Sensors on the car will apparently detect when another road user is approaching and identify it as a motorbike or cyclist. ‘Bike Sense’ will then make the driver aware of the potential hazard before they see it.


While it’s worrying that the drivers need a substitute for their own eyes, it’s interesting to hear how the technology is supposed to work; rather than using a generic warning icon or sound – which takes time for the driver’s brain to process – ‘Bike Sense’ uses lights and sounds that the driver will instinctively associate with the potential danger.

To help the driver understand where the bike is in relation to their car, the audio system will make it sound as if a bicycle bell or motorbike horn is coming through the speaker nearest the bike, so the driver immediately understands the direction the cyclist is coming from.

The argument against ABS on motorcycles that it reduces rider ability doesn’t sit right with me – I think it’s a useful technology.

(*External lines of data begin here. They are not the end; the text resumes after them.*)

-- ==== Sys2Proof/Machine/TmrOps.lean ====
section
/-!
DEFINITION. Timers (R572 to R585). A timer ticks every 2^PSC cycles of the 100 MHz PERI clock: 125 PERI cycles are 384 FIRN cycles.
-/
namespace Sys2Proof.Machine

/-- Timer `t` and channel `c` of it. -/
def tmrOf (s : State) (t : Nat) : Tmr := s.tmrs.getD t Tmr.reset
def tmrCh (s : State) (t c : Nat) : TmrCh := (tmrOf s t).chs.getD c ⟨false, 0⟩

/-- Change timer `t`, and channel `c` of it. -/
def tmrMod (t : Nat) (f : Tmr → Tmr) (s : State) : State := { s with tmrs := modAt s.tmrs t f }
def tmrModCh (t c : Nat) (f : TmrCh → TmrCh) (s : State) : State := tmrMod t (fun x => { x with chs := modAt x.chs c f }) s

/-- PERI cycles in a span of FIRN cycles, rounded down. -/
def periOf (cyc : Nat) : Nat := cyc * 125 / 384

/-- FIRN cycles that hold a number of PERI cycles, rounded up. -/
def cycOfPeri (n : Nat) : Nat := cdiv (n * 384) 125

/-- Ticks since `t0` under the committed prescaler (R572). -/
def tmrTicks (s : State) (t : Nat) : Nat :=
  if s.on (Reg.TMR_STAT_RUN t) then periOf (s.elapsed - (tmrOf s t).t0) / 2 ^ s.rdC (Reg.TMR_CTL_PSC t) else 0

/-- The count without its wrap. -/
def tmrRaw (s : State) (t : Nat) : Nat := (tmrOf s t).cnt0 + tmrTicks s t

/-- The committed TOP. -/
def tmrTop (s : State) (t : Nat) : Nat := s.rdC (Reg.TMR_TOP t)

/-- CNT as a read shows it (R572): the count, wrapped at TOP. -/
def tmrCnt (s : State) (t : Nat) : Nat :=
  if tmrTop s t < (tmrOf s t).cnt0 then tmrRaw s t % 2 ^ 32 else tmrRaw s t % (tmrTop s t + 1)

/-- The channel flag of channel `c` and its event (R575 to R577). -/
def tmrFlag (t c : Nat) (s : State) : State := (s.setBit (Reg.TMR_STAT_CCF t) c).raise (172 + 2 * t)

/-- The fields that APPLY commits (R574). -/
def tmrSFields (t : Nat) : List Field :=
  [Reg.TMR_TOP t, Reg.TMR_CTL_PSC t] ++ (List.range 4).map (fun c => Reg.TMR_CC_DUTY t c)

/-- A commit is refused when a PWM channel has DUTY above TOP + 1 (R574). -/
def tmrRefused (t : Nat) (s : State) : Bool :=
  (List.range 4).any (fun c => s.rd (Reg.TMR_CC_CTL_MODE t c) == 2 && decide (s.rd (Reg.TMR_TOP t) + 1 < s.rd (Reg.TMR_CC_DUTY t c)))

/-- Commit TOP, PSC and DUTY, or refuse the commit whole; APPLY reads 0 (R15, R16, R574). -/
def tmrCommit (t : Nat) (s : State) : State :=
  let s1 := s.clr (Reg.TMR_CTL_APPLY t)
  if tmrRefused t s then s1.set1 (Reg.TMR_STAT_CFGERR t) else s1.commitFields (tmrSFields t)

/-- Start timer `t` with CNT 0, at elapsed time `at_` (R573, R574): a pending commit is made first; a start while RUN is 1 is ignored.
The counter's start is no match, so a compare value of 0 counts as passed. -/
def tmrStart (t : Nat) (s : State) : State :=
  if s.on (Reg.TMR_STAT_RUN t) then s else
  let s1 := if s.on (Reg.TMR_CTL_APPLY t) then tmrCommit t s else s
  let zero := (List.range 4).filter (fun c => (s1.rd (Reg.TMR_CC_CTL_MODE t c) == 1 && s1.rd (Reg.TMR_CC_CMP t c) == 0) || (s1.rd (Reg.TMR_CC_CTL_MODE t c) == 2 && s1.rdC (Reg.TMR_CC_DUTY t c) == 0))
  (tmrMod t (fun x => { x with t0 := s1.elapsed, cnt0 := 0, seen := zero, chs := x.chs.map (fun ch => { ch with edges := 0 }) }) (s1.set1 (Reg.TMR_STAT_RUN t))).setBit Reg.TMR_GCTL_RUN t

/-- Apply OUTACT (R575): 1 set, 2 clear, 3 toggle. -/
def outAct (a : Nat) (o : Bool) : Bool := match a with | 1 => true | 2 => false | 3 => !o | _ => o

/-- One match of a compare channel (R575): CCF, EV172 + 2t and OUTACT. -/
def tmrMatch (t c : Nat) (s : State) : State :=
  tmrFlag t c (tmrModCh t c (fun ch => { ch with out := outAct (s.rd (Reg.TMR_CC_CTL_OUTACT t c)) ch.out }) s)

/-- TIMER_WRAP (R572, R574): the tick from TOP to 0: UPF, EV171 + 2t, and a pending commit. -/
def timerWrapOk (t : Nat) (s : State) : Bool :=
  decide (t < 8) && s.on (Reg.TMR_STAT_RUN t) && decide ((tmrOf s t).cnt0 ≤ tmrTop s t) && decide (tmrTop s t < tmrRaw s t)
def timerWrap (t : Nat) (s : State) : State :=
  let past := cycOfPeri ((tmrTop s t + 1 - (tmrOf s t).cnt0) * 2 ^ s.rdC (Reg.TMR_CTL_PSC t))
  let s1 := tmrMod t (fun x => { x with t0 := x.t0 + past, cnt0 := 0, seen := [] }) ((s.set1 (Reg.TMR_STAT_UPF t)).raise (171 + 2 * t))
  if s1.on (Reg.TMR_CTL_APPLY t) then tmrCommit t s1 else s1
def execTimerWrap (t dt : Nat) (s : State) : Host.Outcome State Fault Refusal :=
  .next (onlyIf (timerWrapOk t (s.pass dt)) (timerWrap t (s.pass dt)) (s.pass dt))

/-- A threshold of channel `c` has been reached in this lap and not yet acted on. -/
def tmrReached (t c v : Nat) (s : State) : Bool :=
  decide (t < 8) && decide (c < 4) && s.on (Reg.TMR_STAT_RUN t) && !((tmrOf s t).seen.contains c) && decide (v ≤ tmrTop s t) && decide (v ≤ tmrRaw s t)

/-- Note that channel `c` has acted in this lap. -/
def tmrSee (t c : Nat) (s : State) : State := tmrMod t (fun x => { x with seen := c :: x.seen.filter (fun d => !(d == c)) }) s

/-- COMPARE_MATCH (R575): a tick advances CNT to CMP. -/
def compareMatchOk (t c : Nat) (s : State) : Bool := s.rd (Reg.TMR_CC_CTL_MODE t c) == 1 && tmrReached t c (s.rd (Reg.TMR_CC_CMP t c)) s
def compareMatch (t c : Nat) (s : State) : State := tmrMatch t c (tmrSee t c s)
def execCompareMatch (t c dt : Nat) (s : State) : Host.Outcome State Fault Refusal :=
  .next (onlyIf (compareMatchOk t c (s.pass dt)) (compareMatch t c (s.pass dt)) (s.pass dt))

/-- PWM_DUTY_REACHED (R576): a tick advances CNT to the committed DUTY: the output falls, and CCF and the event follow. -/
def pwmDutyReachedOk (t c : Nat) (s : State) : Bool := s.rd (Reg.TMR_CC_CTL_MODE t c) == 2 && tmrReached t c (s.rdC (Reg.TMR_CC_DUTY t c)) s
def pwmDutyReached (t c : Nat) (s : State) : State := tmrFlag t c (tmrSee t c s)
def execPwmDutyReached (t c dt : Nat) (s : State) : Host.Outcome State Fault Refusal :=
  .next (onlyIf (pwmDutyReachedOk t c (s.pass dt)) (pwmDutyReached t c (s.pass dt)) (s.pass dt))

/-- The channel's output (R575, R576): in PWM mode 1 while CNT is below the committed DUTY. -/
def tmrOut (s : State) (t c : Nat) : Bool :=
  if s.rd (Reg.TMR_CC_CTL_MODE t c) = 2 then s.on (Reg.TMR_STAT_RUN t) && decide (tmrCnt s t < s.rdC (Reg.TMR_CC_DUTY t c)) else (tmrCh s t c).out

/-- A capture (R577): CNT is held, CAPF and CCF set, OVR when a held value goes unread, EV172 + 2t. -/
def tmrCapture (t c : Nat) (s : State) : State :=
  let s1 := if bitOf (s.rd (Reg.TMR_STAT_CAPF t)) c = 1 then s.setBit (Reg.TMR_STAT_OVR t) c else s
  tmrFlag t c ((s1.wr (Reg.TMR_CC_CAP t c) (tmrCnt s t)).setBit (Reg.TMR_STAT_CAPF t) c)

/-- A qualifying edge (R577): every Nth captures, N = EPSC + 1. -/
def tmrEdge (t c : Nat) (s : State) : State :=
  let n := (tmrCh s t c).edges + 1
  if s.rd (Reg.TMR_CC_CTL_EPSC t c) + 1 ≤ n then tmrCapture t c (tmrModCh t c (fun ch => { ch with edges := 0 }) s)
  else tmrModCh t c (fun ch => { ch with edges := n }) s

/-- TIMER_CAPTURE (R577): an edge of the filtered level of the pin that CAPSEL names; EDGE selects rising, falling or both. -/
def timerCaptureOk (t c : Nat) (rising : Bool) (s : State) : Bool :=
  let e := s.rd (Reg.TMR_CC_CTL_EDGE t c)
  decide (t < 8) && decide (c < 4) && s.rd (Reg.TMR_CC_CTL_MODE t c) == 3 && decide (s.rd (Reg.TMR_CC_CTL_CAPSEL t c) < 0x20) && (e == 2 || (e == 0 && rising) || (e == 1 && !rising))
def execTimerCapture (t c : Nat) (rising : Bool) (dt : Nat) (s : State) : Host.Outcome State Fault Refusal :=
  .next (onlyIf (timerCaptureOk t c rising (s.pass dt)) (tmrEdge t c (s.pass dt)) (s.pass dt))

/-- A FORCE write (R575 to R577): one match in compare mode, one capture in capture mode, nothing in PWM mode or off. -/
def tmrForce (t c : Nat) (s : State) : State :=
  match s.rd (Reg.TMR_CC_CTL_MODE t c) with
  | 1 => tmrMatch t c s
  | 3 => tmrCapture t c s
  | _ => s

/-- A write of CMP (R575): a value at or below the count waits for the next lap. -/
def tmrWriteCmp (t c v : Nat) (s : State) : State :=
  let s1 := s.wr (Reg.TMR_CC_CMP t c) v
  tmrMod t (fun x => { x with seen := if s.on (Reg.TMR_STAT_RUN t) && decide (v ≤ tmrRaw s t) then c :: x.seen.filter (fun d => !(d == c)) else x.seen.filter (fun d => !(d == c)) }) s1

/-- A channel input that a firing of Geyser channel `ch` reaches (R573, R577): starts and captures. -/
def tmrChannel (ch : Nat) (s : State) : State :=
  (List.range 8).foldl (fun u t =>
    let u1 := if u.rd (Reg.TMR_CTL_STSEL t) = 0x40 + ch then tmrStart t u else u
    (List.range 4).foldl (fun v c => if v.rd (Reg.TMR_CC_CTL_MODE t c) = 3 ∧ v.rd (Reg.TMR_CC_CTL_CAPSEL t c) = 0x40 + ch then tmrEdge t c v else v) u1) s

/-- Whether a firing of Geyser channel `ch` has a subscriber in TMR. -/
def tmrListens (ch : Nat) (s : State) : Bool :=
  (List.range 8).any (fun t => s.rd (Reg.TMR_CTL_STSEL t) == 0x40 + ch ||
    (List.range 4).any (fun c => s.rd (Reg.TMR_CC_CTL_MODE t c) == 3 && s.rd (Reg.TMR_CC_CTL_CAPSEL t c) == 0x40 + ch))

/-- The block reset (R578): every counter stops and every TMR register returns to its reset value. -/
def tmrBlockReset (s : State) : State :=
  { s with tmrs := List.replicate 8 Tmr.reset,
           regs := s.regs.filter (fun p => !(decide (0x40040000 * 32 ≤ p.1) && decide (p.1 < 0x40050000 * 32))),
           com := s.com.filter (fun p => !(decide (0x40040000 * 32 ≤ p.1) && decide (p.1 < 0x40050000 * 32))) }

/-- A read of CCc_CAP (R577): the held value; CAPF clears. -/
def tmrCapRead (t c : Nat) (s : State) : Nat × State := (s.rd (Reg.TMR_CC_CAP t c), s.clrBit (Reg.TMR_STAT_CAPF t) c)

end Sys2Proof.Machine
end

However, I can’t help thinking that this really does help drivers feel even less of a need to be alert, leaving them to rely on a machine to tell them if something is near them, rather than paying attention.

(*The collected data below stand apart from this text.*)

-- ==== Sys2Proof/Machine/Flags.lean ====
section
/-!
DEFINITION. The ALU of the compact form: each function's result and flags at a width (R384, R385, R389, R391).
-/
namespace Sys2Proof.Machine

/-- What an ALU function gives: a result unless it is discarded, and the flags it writes. -/
structure AluOut where
  res : Option Nat
  n : Option Bool
  z : Option Bool
  c : Option Bool
  v : Option Bool
  deriving DecidableEq, Repr

/-- The sign and the zero test of a result at width `w`. -/
def isNeg (w r : Nat) : Bool := bitOf r (w - 1) == 1
def outNZ (w r : Nat) : AluOut := { res := some r, n := some (isNeg w r), z := some (r == 0), c := none, v := none }
def outNone (r : Nat) : AluOut := { res := some r, n := none, z := none, c := none, v := none }

/-- a + b + carry in (R384). -/
def sumOut (w a b ci : Nat) : AluOut :=
  let r := (a + b + ci) % 2 ^ w
  { outNZ w r with c := some (decide (2 ^ w ≤ a + b + ci)), v := some (decide (toSigned w r ≠ toSigned w a + toSigned w b + (ci : Int))) }

/-- a − b − borrow in; C is 1 when no borrow occurred (R377, R384). -/
def diffOut (w a b bi : Nat) : AluOut :=
  let r := (a + 2 ^ w - b - bi) % 2 ^ w
  { outNZ w r with c := some (decide (b + bi ≤ a)), v := some (decide (toSigned w r ≠ toSigned w a - toSigned w b - (bi : Int))) }

/-- The functions of R384, at width `w` on operands below 2^w with the C flag. -/
abbrev AluFn := Nat → Nat → Nat → Bool → AluOut

def aluAdd : AluFn := fun w a b _ => sumOut w a b 0
def aluAdc : AluFn := fun w a b c => sumOut w a b (b2n c)
def aluSub : AluFn := fun w a b _ => diffOut w a b 0
def aluSbc : AluFn := fun w a b c => diffOut w a b (1 - b2n c)
def aluCmp : AluFn := fun w a b _ => { diffOut w a b 0 with res := none }
def aluAnd : AluFn := fun w a b _ => outNZ w (a &&& b)
def aluOr : AluFn := fun w a b _ => outNZ w (a ||| b)
def aluXor : AluFn := fun w a b _ => outNZ w (a ^^^ b)
def aluBic : AluFn := fun w a b _ => outNZ w (a &&& (2 ^ w - 1 - b))
def aluTst : AluFn := fun w a b _ => { outNZ w (a &&& b) with res := none }
def aluMov : AluFn := fun _ _ b _ => outNone b
def aluNot : AluFn := fun w _ b _ => outNZ w (2 ^ w - 1 - b)

/-- A shift by bits 4:0 of b: an amount of 0 leaves the value and C (R385). -/
def shiftOut (w a n r : Nat) (out : Bool) : AluOut := if n = 0 then outNZ w a else { outNZ w r with c := some out }
def aluShl : AluFn := fun w a b _ => let n := b % 32; shiftOut w a n (a * 2 ^ n % 2 ^ w) (decide (n ≤ w) && bitOf a (w - n) == 1)
def aluShr : AluFn := fun w a b _ => let n := b % 32; shiftOut w a n (a / 2 ^ n) (bitOf a (n - 1) == 1)
def aluSar : AluFn := fun w a b _ =>
  let n := b % 32
  shiftOut w a n (ofSigned w (toSigned w a / ((2 ^ n : Nat) : Int))) (if n ≤ w then bitOf a (n - 1) == 1 else isNeg w a)

/-- A rotation by the amount modulo the width; C is the last bit rotated out, and stays where that amount is 0 (R385). -/
def aluRor : AluFn := fun w a b _ => let n := b % 32 % w; shiftOut w a n (a / 2 ^ n + a % 2 ^ n * 2 ^ (w - n)) (bitOf a (n - 1) == 1)

/-- Products of 32 bits. -/
def aluMul : AluFn := fun w a b _ => outNZ w (a * b % 2 ^ w)
def aluMulh : AluFn := fun w a b _ => outNZ w (ofSigned w (toSigned w a * toSigned w b / ((2 ^ w : Nat) : Int)))
def aluMulhu : AluFn := fun w a b _ => outNZ w (a * b / 2 ^ w)

/-- The corner of a signed division whose quotient does not fit (R385). -/
def divEdge (w a b : Nat) : Bool := a == 2 ^ (w - 1) && b == 2 ^ w - 1

/-- Quotients and remainders; V marks the corners (R385). -/
def aluDiv : AluFn := fun w a b _ =>
  let r := if b = 0 then 2 ^ w - 1 else if divEdge w a b then a else ofSigned w ((toSigned w a).tdiv (toSigned w b))
  { outNZ w r with v := some (b == 0 || divEdge w a b) }
def aluDivu : AluFn := fun w a b _ => { outNZ w (if b = 0 then 2 ^ w - 1 else a / b) with v := some (b == 0) }
def aluRem : AluFn := fun w a b _ =>
  let r := if b = 0 then a else if divEdge w a b then 0 else ofSigned w ((toSigned w a).tmod (toSigned w b))
  { outNZ w r with v := some (b == 0 || divEdge w a b) }
def aluRemu : AluFn := fun w a b _ => { outNZ w (if b = 0 then a else a % b) with v := some (b == 0) }
def aluMin : AluFn := fun w a b _ => outNone (if toSigned w a ≤ toSigned w b then a else b)
def aluMax : AluFn := fun w a b _ => outNone (if toSigned w a ≤ toSigned w b then b else a)
def aluMinu : AluFn := fun _ a b _ => outNone (min a b)
def aluMaxu : AluFn := fun _ a b _ => outNone (max a b)

/-- Write the flags that a function gives. -/
def flagsPut (o : AluOut) (c : Core) : Core := { c with n := o.n.getD c.n, z := o.z.getD c.z, c := o.c.getD c.c, v := o.v.getD c.v }

/-- fl as a number, and its write (R371). -/
def flWord (c : Core) : Nat := 8 * b2n c.n + 4 * b2n c.z + 2 * b2n c.c + b2n c.v
def flPut (x : Nat) (c : Core) : Core := { c with n := bitOf x 3 == 1, z := bitOf x 2 == 1, c := bitOf x 1 == 1, v := bitOf x 0 == 1 }

/-- A condition code in set A or, under CSB, in set B (R377). -/
def condHolds (setB : Bool) (code : Nat) (c : Core) : Bool :=
  match setB, code % 8 with
  | _, 7 => true
  | false, 0 => c.z
  | false, 1 => !c.z
  | false, 2 => c.c
  | false, 3 => !c.c
  | false, 4 => c.n
  | false, 5 => !c.n
  | false, _ => c.n == c.v
  | true, 0 => c.v
  | true, 1 => !c.v
  | true, 2 => c.c && !c.z
  | true, 3 => !c.c || c.z
  | true, 4 => !c.z && c.n == c.v
  | true, 5 => c.z || c.n != c.v
  | true, _ => c.n != c.v

end Sys2Proof.Machine
end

If a bicycle or motorbike is coming up the road behind the car, ‘Bike Sense’ will, the company says, detect if it is overtaking or coming past the vehicle on the inside. The top of the car seat will extend to ‘tap’ the driver on the left or right shoulder. The idea is that the driver will then instinctively look over that shoulder to identify the potential hazard.

This sounds rather distracting to me, conjuring images of Vogues veering to one side as a dozy driver is woken from their air-conditioned slumber to wonder ‘Huh, what was that?’. I was always taught to keep glancing in my mirrors and be constantly aware of what’s around me in the car and on my bike. Having said that, I know plenty of bikers with the attitude “I don’t use my mirrors as what’s in front of me is more important”. Personally, I think that’s wrong, and I draw on my experience of Police motorcyclists – some of the (I think) best road riders around. Being aware of your surroundings is vitally important, but what do YOU think?

Jaguar / Land Rover says that as the cyclist gets closer to the car, a matrix of LED lights on the window sills, dashboard and windscreen pillars will glow amber and then red as the bike approaches. The movement of these lights across the surfaces will also highlight the direction the bike is taking.


Dr Wolfgang Epple, Director of Research and Technology, Jaguar Land Rover, said: “Human beings have developed an instinctive awareness of danger over thousands of years. Certain colours like red and yellow will trigger an immediate response, while everyone recognises the sound of a bicycle bell.

“Bike Sense takes us beyond the current technologies of hazard indicators and icons in wing mirrors, to optimising the location of light, sound and touch to enhance this intuition. This creates warnings that allow a faster cognitive reaction as they engage the brain’s instinctive responses. If you see the dashboard glowing red in your peripheral vision, you will be drawn to it and understand straight away that another road user is approaching that part of your vehicle.”

If a group of cyclists, motorbikes or pedestrians were moving around the car on a busy urban street, the system would intelligently prioritise the nearest hazards so the driver would not be overwhelmed or distracted with light or sound.


Where things really get into the realms of sci-fi is with the claim that ‘Bike Sense’ would also be able to identify hazards that the driver cannot see. If a pedestrian or cyclist is crossing the road, and they are obscured by a stationary vehicle for example, the car’s sensors will detect this and draw the driver’s attention to the hazard using directional light and sound. If the driver ignores the warnings and presses the accelerator, Bike Sense will make the accelerator pedal vibrate or feel stiff, so the driver instinctively knows not to move the car forwards until the hazard has been avoided.

‘Bike Sense’ could also help prevent vehicle doors being opened into the path of bikes when the car is parked. ‘Bike Sense’ would warn all passengers of an approaching cyclist, motorbike or car through sound and light inside the vehicle. If any passenger continues to open the door, the door handle will light up, vibrate and buzz to alert them to the danger.


“By engaging the instincts, Bike Sense has the potential to bridge the gap between the safety and hazard detection systems in the car and the driver and their passengers,” added Dr Epple. “This could reduce the risk of accidents with all road users by increasing the speed of response and ensuring the correct action is taken to prevent an accident happening.”

The company has also published a video of the technology… watching it does point to some good ideas, but I can’t help thinking that ALL road users still need to be taught courtesy and understanding of others – whether it’s drivers considering two-wheeled users, or us bikers thinking about our riding position and visibility. What’s your opinion?